By analyzing existing cross correlation between Calamos Opportunistic Value and Calamos Hedged Equity, you can compare the effects of market volatilities on Calamos Opportunistic and Calamos Hedged and check how they will diversify away market risk if combined in the same portfolio for a given time horizon. You can also utilize pair trading strategies of matching a long position in Calamos Opportunistic with a short position of Calamos Hedged. Check out your portfolio center. Please also check ongoing floating volatility patterns of Calamos Opportunistic and Calamos Hedged.

Diversification Opportunities for Calamos Opportunistic and Calamos Hedged

0.99
  Correlation Coefficient

No risk reduction

The 3 months correlation between Calamos and Calamos is 0.99. Overlapping area represents the amount of risk that can be diversified away by holding Calamos Opportunistic Value and Calamos Hedged Equity in the same portfolio, assuming nothing else is changed. The correlation between historical prices or returns on Calamos Hedged Equity and Calamos Opportunistic is a relative statistical measure of the degree to which these equity instruments tend to move together. The correlation coefficient measures the extent to which returns on Calamos Opportunistic Value are associated (or correlated) with Calamos Hedged. Values of the correlation coefficient range from -1 to +1, where. The correlation of zero (0) is possible when the price movement of Calamos Hedged Equity has no effect on the direction of Calamos Opportunistic i.e., Calamos Opportunistic and Calamos Hedged go up and down completely randomly.

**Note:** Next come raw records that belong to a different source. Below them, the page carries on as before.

-- ==== Sys2Proof/Laws/State.lean ====
section
/-! SUPPORT. What each update of the state leaves as it was: one lemma per field and update, true by unfolding. -/

namespace Sys2Proof.Machine

/-! ## The state -/

@[simp] theorem become_pending (s : State) (h : Head) : (s.become h).pending = s.pending := rfl
@[simp] theorem become_head (s : State) (h : Head) : (s.become h).head = h := rfl
@[simp] theorem become_become (s : State) (h k : Head) : (s.become h).become k = s.become k := rfl
@[simp] theorem become_self (s : State) : s.become s.head = s := rfl
@[simp] theorem run_eq (s : State) (f : Head → Head) : s.run f = .next (s.become (f s.head)) := rfl

/-! ## Parts of the head -/

/-! ### setCore -/

@[simp] theorem setCore_core (h : Head) (x : Core) : (h.setCore x).core = x := rfl
@[simp] theorem setCore_regs (h : Head) (x : Core) : (h.setCore x).regs = h.regs := rfl
@[simp] theorem setCore_rcd (h : Head) (x : Core) : (h.setCore x).rcd = h.rcd := rfl
@[simp] theorem setCore_work (h : Head) (x : Core) : (h.setCore x).work = h.work := rfl
@[simp] theorem setCore_net (h : Head) (x : Core) : (h.setCore x).net = h.net := rfl
@[simp] theorem setCore_vols (h : Head) (x : Core) : (h.setCore x).vols = h.vols := rfl
@[simp] theorem setCore_pair (h : Head) (x : Core) : (h.setCore x).pair = h.pair := rfl
@[simp] theorem setCore_red (h : Head) (x : Core) : (h.setCore x).red = h.red := rfl
@[simp] theorem setCore_fl (h : Head) (x : Core) : (h.setCore x).fl = h.fl := rfl
@[simp] theorem setCore_tape (h : Head) (x : Core) : (h.setCore x).tape = h.tape := rfl
@[simp] theorem setCore_keys (h : Head) (x : Core) : (h.setCore x).keys = h.keys := rfl
@[simp] theorem setCore_sys (h : Head) (x : Core) : (h.setCore x).sys = h.sys := rfl
@[simp] theorem setCore_now (h : Head) (x : Core) : (h.setCore x).now = h.now := rfl
@[simp] theorem setCore_tset (h : Head) (x : Core) : (h.setCore x).tset = h.tset := rfl
@[simp] theorem setCore_reply (h : Head) (x : Core) : (h.setCore x).reply = h.reply := rfl
@[simp] theorem setCore_out (h : Head) (x : Core) : (h.setCore x).out = h.out := rfl
@[simp] theorem setCore_fresh (h : Head) (x : Core) : (h.setCore x).fresh = h.fresh := rfl

/-! ### setRcd -/

@[simp] theorem setRcd_rcd (h : Head) (x : Recorder) : (h.setRcd x).rcd = x := rfl
@[simp] theorem setRcd_core (h : Head) (x : Recorder) : (h.setRcd x).core = h.core := rfl
@[simp] theorem setRcd_regs (h : Head) (x : Recorder) : (h.setRcd x).regs = h.regs := rfl
@[simp] theorem setRcd_work (h : Head) (x : Recorder) : (h.setRcd x).work = h.work := rfl
@[simp] theorem setRcd_net (h : Head) (x : Recorder) : (h.setRcd x).net = h.net := rfl
@[simp] theorem setRcd_vols (h : Head) (x : Recorder) : (h.setRcd x).vols = h.vols := rfl
@[simp] theorem setRcd_pair (h : Head) (x : Recorder) : (h.setRcd x).pair = h.pair := rfl
@[simp] theorem setRcd_red (h : Head) (x : Recorder) : (h.setRcd x).red = h.red := rfl
@[simp] theorem setRcd_fl (h : Head) (x : Recorder) : (h.setRcd x).fl = h.fl := rfl
@[simp] theorem setRcd_tape (h : Head) (x : Recorder) : (h.setRcd x).tape = h.tape := rfl
@[simp] theorem setRcd_keys (h : Head) (x : Recorder) : (h.setRcd x).keys = h.keys := rfl
@[simp] theorem setRcd_sys (h : Head) (x : Recorder) : (h.setRcd x).sys = h.sys := rfl
@[simp] theorem setRcd_now (h : Head) (x : Recorder) : (h.setRcd x).now = h.now := rfl
@[simp] theorem setRcd_tset (h : Head) (x : Recorder) : (h.setRcd x).tset = h.tset := rfl
@[simp] theorem setRcd_reply (h : Head) (x : Recorder) : (h.setRcd x).reply = h.reply := rfl
@[simp] theorem setRcd_out (h : Head) (x : Recorder) : (h.setRcd x).out = h.out := rfl
@[simp] theorem setRcd_fresh (h : Head) (x : Recorder) : (h.setRcd x).fresh = h.fresh := rfl

/-! ### setRed -/

@[simp] theorem setRed_red (h : Head) (x : Reduce) : (h.setRed x).red = x := rfl
@[simp] theorem setRed_core (h : Head) (x : Reduce) : (h.setRed x).core = h.core := rfl
@[simp] theorem setRed_regs (h : Head) (x : Reduce) : (h.setRed x).regs = h.regs := rfl
@[simp] theorem setRed_rcd (h : Head) (x : Reduce) : (h.setRed x).rcd = h.rcd := rfl
@[simp] theorem setRed_work (h : Head) (x : Reduce) : (h.setRed x).work = h.work := rfl
@[simp] theorem setRed_net (h : Head) (x : Reduce) : (h.setRed x).net = h.net := rfl
@[simp] theorem setRed_vols (h : Head) (x : Reduce) : (h.setRed x).vols = h.vols := rfl
@[simp] theorem setRed_pair (h : Head) (x : Reduce) : (h.setRed x).pair = h.pair := rfl
@[simp] theorem setRed_fl (h : Head) (x : Reduce) : (h.setRed x).fl = h.fl := rfl
@[simp] theorem setRed_tape (h : Head) (x : Reduce) : (h.setRed x).tape = h.tape := rfl
@[simp] theorem setRed_keys (h : Head) (x : Reduce) : (h.setRed x).keys = h.keys := rfl
@[simp] theorem setRed_sys (h : Head) (x : Reduce) : (h.setRed x).sys = h.sys := rfl
@[simp] theorem setRed_now (h : Head) (x : Reduce) : (h.setRed x).now = h.now := rfl
@[simp] theorem setRed_tset (h : Head) (x : Reduce) : (h.setRed x).tset = h.tset := rfl
@[simp] theorem setRed_reply (h : Head) (x : Reduce) : (h.setRed x).reply = h.reply := rfl
@[simp] theorem setRed_out (h : Head) (x : Reduce) : (h.setRed x).out = h.out := rfl
@[simp] theorem setRed_fresh (h : Head) (x : Reduce) : (h.setRed x).fresh = h.fresh := rfl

Pair Corralation between Calamos Opportunistic and Calamos Hedged

Assuming the 90 days horizon Calamos Opportunistic Value is expected to generate 1.79 times more return on investment than Calamos Hedged. However, Calamos Opportunistic is 1.79 times more volatile than Calamos Hedged Equity. It trades about 0.37 of its potential returns per unit of risk. Calamos Hedged Equity is currently generating about 0.32 per unit of risk. If you would invest  2,297  in Calamos Opportunistic Value on September 1, 2024 and sell it today you would earn a total of  144.00  from holding Calamos Opportunistic Value or generate 6.27% return on investment over 90 days.
Time Period3 Months [change]
DirectionMoves Together 
StrengthVery Strong
Accuracy100.0%
ValuesDaily Returns

Calamos Opportunistic Value  vs.  Calamos Hedged Equity

 Performance 
       Timeline  
Calamos Opportunistic 

Risk-Adjusted Performance

14 of 100

 
Weak
 
Strong
Good
Compared to the overall equity markets, risk-adjusted returns on investments in Calamos Opportunistic Value are ranked lower than 14 (%) of all funds and portfolios of funds over the last 90 days. In spite of fairly weak forward indicators, Calamos Opportunistic may actually be approaching a critical reversion point that can send shares even higher in December 2024.
Calamos Hedged Equity 

Risk-Adjusted Performance

15 of 100

 
Weak
 
Strong
Good
Compared to the overall equity markets, risk-adjusted returns on investments in Calamos Hedged Equity are ranked lower than 15 (%) of all funds and portfolios of funds over the last 90 days. In spite of fairly strong technical and fundamental indicators, Calamos Hedged is not utilizing all of its potentials. The current stock price disturbance, may contribute to short-term losses for the investors.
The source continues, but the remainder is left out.